▽

-- ==== Sys2Proof/Syntax.lean ====
section
/-! DEFINITION. The instructions of ZVA level 3 and the device's own steps: one constructor for each row of the
opcode table (spec 12 R231 to R236; 95_what_each_step_holds.md for the rows that are steps of the device or acts of
the host). Fields that name a fixed set of things are inductive types; raw numbers stay bit vectors. -/

namespace Sys2Proof

/-- The orientation of an access to the virtual space (02 R29): M-format O = 00 or 01. -/
inductive Orient where
  | row
  | col
  deriving DecidableEq, Repr

/-- The order of an indexed form (17 R312, R317): O = 00 `.ord`, 01 `.any`. -/
inductive Order where
  | ord
  | any
  deriving DecidableEq, Repr

/-- The five scopes (00 R4), coded 000 to 100 in FENCE and BAR (12 R235). -/
inductive Scope where
  | h
  | c
  | k
  | d
  | s
  deriving DecidableEq, Repr

/-- The four scopes of an atomic (12 R233). -/
inductive AScope where
  | c
  | k
  | d
  | s
  deriving DecidableEq, Repr

/-- The kinds of FENCE (12 R235): 01 `.rel`, 10 `.acq`, 11 `.ar`. -/
inductive FenceKind where
  | rel
  | acq
  | ar
  deriving DecidableEq, Repr

/-- A half of a segment register (12 R235) or of a scale register (11 R202). -/
inductive Half where
  | lo
  | hi
  deriving DecidableEq, Repr

/-- The rounding code in bits [2:0] of a rounding major (12 R236); `frm` is code 110. -/
inductive RCode where
  | rne
  | rtz
  | rdn
  | rup
  | rto
  | sr
  | frm
  deriving DecidableEq, Repr

/-- The conditions of VCMP (12 R234). -/
inductive Cond where
  | eq
  | ne
  | lt
  | le
  | gt
  | ge
  | uo
  | or
  deriving DecidableEq, Repr

/-- The assigned control registers (12 R228). -/
inductive CReg where
  | vl
  | vm
  | vs
  | vt
  | vstart
  | vrep
  | vsr
  | frm
  | fflags
  | mrow
  | mcol
  | mdep
  | bthr
  | lpart
  | hartid
  | regionid
  | cyc
  | tcause
  | tepc
  | tval
  | tvec
  | tstat
  deriving DecidableEq, Repr

/-- Where a scalar atomic acts (12 R233): memory through a segment at a scope and an orientation, or the scratchpad. -/
inductive AmoLoc where
  | mem (sc : AScope) (o : Orient) (g : GIx)
  | sp
  deriving DecidableEq, Repr

/-- The width of a scalar atomic (12 R233): w = 1 is 32 bits, w = 0 is 64 bits. -/
inductive AmoWidth where
  | w64
  | w32
  deriving DecidableEq, Repr

/-- The dataflow of a matrix instruction (18 R330). -/
inductive Flow where
  | ip
  | op
  | rw
  deriving DecidableEq, Repr

/-- An A or B operand of a matrix instruction (18 R328, R329): a register group, or a scratchpad tile named by an
even scalar pair. -/
inductive MatOp where
  | reg (v : VIx)
  | sp (x : XIx)
  deriving DecidableEq, Repr

/-- The three defined forms of KMOV (16 R303). -/
inductive KmovForm where
  | kk (d a : KIx)
  | vk (d : VIx) (a : KIx) (m : BitVec 2)
  | kv (d : KIx) (a : VIx) (m : BitVec 2)
  deriving DecidableEq, Repr

/-- A cache or a merge target of the memory hierarchy (03 R42): used by the device's own steps. -/
inductive Level where
  | l1
  | l2
  | home
  deriving DecidableEq, Repr

/-- A structure that an error-correcting code protects (03 R61, 05 R114). -/
inductive EccPlace where
  | l1
  | l2
  | l1i
  | metadata
  | home
  | scratchpad
  | storeBuffer
  | indexScratchpad
  deriving DecidableEq, Repr

/-- A request that arrives from a peer (26 R382, 07 R138) at a device physical address. The atomics carry their width. -/
inductive PeerReq where
  | read (pa len : Nat)
  | write (pa : Nat) (bytes : List Byte)
  | atomic (op : BitVec 4) (w : AmoWidth) (pa : Nat) (v c : Word)
  deriving DecidableEq, Repr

△

* [PROBLEM TO SOLVE] Check each line of the listing above for the string "memory", then give how many lines have it. No other text.

* [RESPONSE] 2